During February 2014, NSL issued an Unsecured Convertible Promissory Note for $23,700 (the "February 2014 Convertible
Promissory Note"). The February 2014 Convertible Promissory Note is unsecured, due nine months from the date of issuance,
accrues interest at 8% per annum and is convertible into shares of NSL's common stock at any time at the option of the holder
at a discount from market of 50% of the fair market value of one share of NSL's common stock based on the lowest bid during
the thirty days prior to the conversion date.
During April 2014, NSL issued an Unsecured Convertible Promissory Note for $5,000 (the "April 2014 Convertible
Promissory Note"). The April 2014 Convertible Promissory Note is unsecured, due nine months from the date of issuance,
accrues interest at 8% per annum and is convertible into shares of NSL's common stock at any time at the option of the holder
at a discount from market of 35% of the fair market value of one share of NSL's common stock based on the average of the
three lowest bid prices during the thirty days prior to the conversion date.
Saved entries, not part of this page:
-- ==== Sys2Proof/Laws/Commands.lean ====
section
/-!
SUPPORT. What each command that is no write of a single register comes to: its unit's operation, on an awake device, and
for the pins and the always-on domain in every state.
-/
namespace Sys2Proof.Machine

set_option Elab.async false

variable {s : State}

theorem core_learnCheck (ha : awake s = true) :
    exec (.learnCheck) s = .next (finish s (learnCheck s)) :=
  (show exec (.learnCheck) s = onCore s (fun t => learnCheck t) from rfl).trans (exec_onCore ha)

theorem core_learnRingWrite (ha : awake s = true) :
    exec (.learnRingWrite) s = .next (finish s (learnWrite s)) :=
  (show exec (.learnRingWrite) s = onCore s (fun t => learnWrite t) from rfl).trans (exec_onCore ha)

theorem core_tickAdvance (ha : awake s = true) :
    exec (.tickAdvance) s = .next (finish s (tickAdvance s)) :=
  (show exec (.tickAdvance) s = onCore s (fun t => tickAdvance t) from rfl).trans (exec_onCore ha)

theorem core_agingLapStart (ha : awake s = true) :
    exec (.agingLapStart) s = .next (finish s (lapStart s)) :=
  (show exec (.agingLapStart) s = onCore s (fun t => lapStart t) from rfl).trans (exec_onCore ha)

theorem core_agingLapEnd (ha : awake s = true) :
    exec (.agingLapEnd) s = .next (finish s (lapEnd s)) :=
  (show exec (.agingLapEnd) s = onCore s (fun t => lapEnd t) from rfl).trans (exec_onCore ha)

theorem core_flushPort (ha : awake s = true) :
    exec (.flushPort) s = .next (finish s (doFlushPort s)) :=
  (show exec (.flushPort) s = onCore s (fun t => doFlushPort t) from rfl).trans (exec_onCore ha)

theorem core_canJoin (ha : awake s = true) :
    exec (.canJoin) s = .next (finish s (canJoin s)) :=
  (show exec (.canJoin) s = onCore s (fun t => canJoin t) from rfl).trans (exec_onCore ha)

theorem core_canFrameReceive (frame : CanFrame) (lec : Fin 8) (heavy : Bool) (ago : Nat) (ha : awake s = true) :
    exec (.canFrameReceive frame lec heavy ago) s = .next (finish s (canFrame s frame lec.val heavy ago)) :=
  (show exec (.canFrameReceive frame lec heavy ago) s = onCore s (fun t => canFrame t frame lec.val heavy ago) from rfl).trans (exec_onCore ha)

theorem core_canTransmitEnd (e : CanEnd) (ago : Nat) (ha : awake s = true) :
    exec (.canTransmitEnd e ago) s = .next (finish s (canTxEnd s e ago)) :=
  (show exec (.canTransmitEnd e ago) s = onCore s (fun t => canTxEnd t e ago) from rfl).trans (exec_onCore ha)

theorem core_recovered (n : Nat) (ha : awake s = true) :
    exec (.recovered n) s = .next (finish s (canRecovered s n)) :=
  (show exec (.recovered n) s = onCore s (fun t => canRecovered t n) from rfl).trans (exec_onCore ha)

theorem core_ping (ha : awake s = true) :
    exec (.ping) s = .next (finish s (mgmtPing s (topIdView s))) :=
  (show exec (.ping) s = onCore s (fun t => mgmtPing t (topIdView t)) from rfl).trans (exec_onCore ha)

theorem core_status (ha : awake s = true) :
    exec (.status) s = .next (finish s (mgmtStatus s)) :=
  (show exec (.status) s = onCore s (fun t => mgmtStatus t) from rfl).trans (exec_onCore ha)
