/-- A reserved code leaves its field and is flagged with master and place; the other fields take effect (R8, R547). -/
theorem write_reserved_register (hw : mayWrite s m Reg.intFlipCtrl 4 = true) (ho : off.toNat = Reg.intFlipCtrl)
    (hx : 17 < bitsOf v.toNat 21 16) :
    Ends (.registerWrite m off (leBytes 4 v.toNat)) s fun t =>
      fget t Reg.intFlipCtrl 21 16 = fget s Reg.intFlipCtrl 21 16 ∧ flag t Reg.intFlipCtrl 31 = bitOf v.toNat 31 ∧
      flag t Reg.intFlipCtrl 30 = bitOf v.toNat 30 ∧ flag t Reg.topErr 0 = true ∧
      rd t Reg.topErrAddr = m.code * 2 ^ 26 + Reg.intFlipCtrl ∧
      Only [] (Reg.intFlipCtrl :: errRegs ++ portRegs m) s t := by
  refine ends_of (exec_registerWrite4 ho (base := Reg.intFlipCtrl) (i := 0) (j := 0) (route_of (by decide +kernel))
    (by decide) (by decide) hw v) ?_
  rw [effectAt_intFlipCtrl, commitFields_intFlipCtrl_reserved hx]
  have hf : rd (finish s (rsvd (wr (portCount s m) Reg.intFlipCtrl (flipCtrlWritten (rd (portCount s m) Reg.intFlipCtrl)
      v.toNat)) m.code Reg.intFlipCtrl)) Reg.intFlipCtrl = flipCtrlWritten (rd s Reg.intFlipCtrl) v.toNat % 2 ^ 64 := by
    rw [rd_finish_below s (belowCounts_of_lt (by decide)), rd_rsvd_ne _ _ (by decide), rd_wr_same,
      rd_portCount s m (belowCounts_of_lt (by decide))]
  obtain ⟨hArm, hAny⟩ := bitOf_flipCtrlWritten (rd s Reg.intFlipCtrl) v.toNat
  refine ⟨?_, ?_, ?_, by rw [flag_finish_err, flag_rsvd], ?_, ?_⟩
  · rw [fget, hf, bitsOf_mod _ _ (by decide), bitsOf_flipCtrlWritten, fget]
  · rw [flag, hf, bitOf_mod _ (by decide), hArm]
  · rw [flag, hf, bitOf_mod _ (by decide), hAny]
  · rw [rd_finish_below s (belowCounts_of_lt (by decide)), rd_rsvd_addr]
    cases m <;> rfl
  · exact ((only_wr _ _ _).trans (only_rsvd _ _ _)).counted

/-- Code RWL: taken before IMG_LOCK; after it a repeated value is silent and a changing write is refused (R10). -/
theorem write_rwl_register (k : Fin 48) (hw : mayWrite s m (Reg.rglMap k) 4 = true) (ho : off.toNat = Reg.rglMap k) :
    Ends (.registerWrite m off (leBytes 4 v.toNat)) s fun t =>
      (locked s = false → fget t (Reg.rglMap k) 2 0 = v.toNat % 8 ∧ Only [] (Reg.rglMap k :: portRegs m) s t) ∧
      (locked s = true → v.toNat % 8 = fget s (Reg.rglMap k) 2 0 → Only [] (portRegs m) s t) ∧
      (locked s = true → v.toNat % 8 ≠ fget s (Reg.rglMap k) 2 0 →
        flag t Reg.topErr 1 = true ∧ rd t Reg.topErrAddr = m.code * 2 ^ 26 + Reg.rglMap k ∧
        Only [] (errRegs ++ portRegs m) s t) := by
  have hk := k.isLt
  have hb : belowCounts (Reg.rglMap k) := belowCounts_of_lt (by simp only [Reg.rglMap]; omega)
  have hv : bitsOf v.toNat 2 0 = v.toNat % 8 := by rw [bitsOf_eq, pow_zero, Nat.div_one]; rfl
  have hg : fget (portCount s m) (Reg.rglMap k) 2 0 = fget s (Reg.rglMap k) 2 0 := fget_congr (rd_portCount s m hb) 2 0
  refine ends_of (exec_registerWrite4 ho (route_rglMap k) (by simp only [Reg.rglMap, spmBase]; omega)
    (by simp only [Reg.rglMap]; omega) hw v) ?_
  rw [effectAt_rglMap]
  refine ⟨fun hl => ?_, fun hl he => ?_, fun hl hne => ?_⟩
  · rw [commitFields_rwl_open (regRow_rglMap k) rfl ((locked_portCount s m).trans hl), hv]
    refine ⟨?_, (only_fput _ _ _ _ _).counted⟩
    rw [fget_congr (rd_finish_below s hb), fget_fput_same _ _ _ _ _ (by decide) (by decide)]
    exact Nat.mod_mod _ 8
  · rw [commitFields_rwl_locked (regRow_rglMap k) rfl ((locked_portCount s m).trans hl), hv, hg, if_pos he]
    exact (only_wr_same _ _).counted
  · rw [commitFields_rwl_locked (regRow_rglMap k) rfl ((locked_portCount s m).trans hl), hv, hg, if_neg hne]
    refine ⟨by rw [flag_finish_err, flag_lockedWr], ?_, ((only_wr_same _ _).trans (only_lockedWr _ _ _)).counted⟩
    rw [rd_finish_below s (belowCounts_of_lt (by decide)), rd_lockedWr_addr]
    have hc : m.code < 64 := by cases m <;> decide
    simp only [Reg.rglMap]
    omega

end Writes
end Sys2Proof.Machine
end

section
namespace Sys2Proof.Machine

/-! ### The two words of a wide register -/

section Wide
variable {s : State} {m : Requester} {off : BitVec 25} {v : BitVec 32}

/-- A write of four bytes at a register's place is a write of the word that lies there. -/
theorem exec_registerWrite_word {o i j : Nat} {r : RegRow} {high : Bool} (ho : off.toNat = o)
    (hr : wordAt o = some (r, i, j, high)) (hb : o < spmBase) (ha : o % 4 = 0) (hw : mayWrite s m o 4 = true) :
    exec (.registerWrite m off (leBytes 4 v.toNat)) s =
      .next (finish s (writeWord (portCount s m) m r i j high v.toNat)) := by
  have hs : shapeOk o 4 = true := by simp [shapeOk, ha]
  have hv : v.toNat % 256 ^ 4 = v.toNat := Nat.mod_eq_of_lt v.isLt
  rw [core_registerWrite _ _ _ (awake_of_mayWrite hw), ho, busWrite_own _ (length_leBytes 4 _) hw hb, ownWrite,
    if_neg (by omega)]
  simp only [length_leBytes, hs, regWrite, write4, hr, ofLe_leBytes, hv]
  simp

theorem only_setStage (s : State) (x : KMap (Option Nat)) : Only [.stage] [] s { s with stage := x } :=
  only_units (fun u hu => by cases u <;> simp [UnitName.same] at *) rfl rfl

theorem only_setLatch (s : State) (x : KMap (Option Nat)) : Only [.latch] [] s { s with latch := x } :=
  only_units (fun u hu => by cases u <;> simp [UnitName.same] at *) rfl rfl

theorem find_put_same (x : KMap (Option Nat)) (k : Nat) (y : Option Nat) : KMap.find (KMap.put x k y) k = y :=
  KMap.get_set_same _ x k y

theorem writeWord_high (s : State) (m : Requester) (x : Nat) : writeWord s m flipAddrRow 0 0 true x =
    { s with stage := KMap.put s.stage (latchKey m Reg.intFlipAddr) (some x) } := rfl

/-- The high word of a wide register is staged for its master (R12). -/
theorem write_high_word (hw : mayWrite s m (Reg.intFlipAddr + 4) 4 = true) (ho : off.toNat = Reg.intFlipAddr + 4) :
    Ends (.registerWrite m off (leBytes 4 v.toNat)) s fun t =>
      KMap.find t.stage (latchKey m Reg.intFlipAddr) = some v.toNat ∧ Only [.stage] (portRegs m) s t := by
  refine ends_of (exec_registerWrite_word ho wordAt_intFlipAddr_high (by decide) (by decide) hw) ?_
  rw [writeWord_high]
  refine ⟨?_, (only_setStage (portCount s m) _).counted⟩
  rw [finish_stage, find_put_same]

/-- The high word that a write of the low word commits: the staged one, else the one in force (R12). -/
def highWord (s : State) (m : Requester) : Nat :=
  match KMap.find s.stage (latchKey m Reg.intFlipAddr) with
  | some x => x
  | none => rd s Reg.intFlipAddr / 2 ^ 32

theorem regFull_intFlipAddr (s : State) : regFull s flipAddrRow 0 0 = rd s Reg.intFlipAddr := rfl

theorem writeWord_intFlipAddr (s : State) (m : Requester) (x : Nat) : writeWord s m flipAddrRow 0 0 false x =
    fput { s with stage := KMap.put s.stage (latchKey m Reg.intFlipAddr) none } Reg.intFlipAddr 35 0
      (bitsOf (highWord s m * 2 ^ 32 + x) 35 0) := by
  have hk : flipAddrRow.at 0 0 = Reg.intFlipAddr := rfl
  have hw : flipAddrRow.wide = true := rfl
  rw [writeWord, if_neg (by decide), if_pos hw, hk, highNow, regFull_intFlipAddr,
    regEffect_at (base := Reg.intFlipAddr) (off := Reg.intFlipAddr) rfl rfl, effectAt_intFlipAddr,
    commitFields_rw regRow_intFlipAddr rfl]
  rfl

/-- What a commit of 36 bits takes of the high word: its low four bits. -/
theorem bitsOf_highWord {h x : Nat} (hx : x < 2 ^ 32) : bitsOf (h * 2 ^ 32 + x) 35 0 = h % 16 * 2 ^ 32 + x := by
  rw [bitsOf_eq]
  omega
During the six months ended May 31, 2014, two Convertible Promissory Notes became convertible into shares of the
Company's common stock. The fair value of the conversion options was determined to be $309,807 using a Black-Scholes
option-pricing model. Upon the date the Convertible Promissory Notes became convertible, $57,500 was recorded as debt
discount and $252,307 was recorded as day one loss on derivative liability.
During the six months ended May 31, 2014, $25,815 in principal amounts of Convertible Promissory Notes were converted into
common stock (see Notes 4 and 6), $54,819 in related derivative liability was extinguished through a charge to paid-in capital
and $137,606 was recorded as a net loss on mark-to-market of the conversion options and warrants.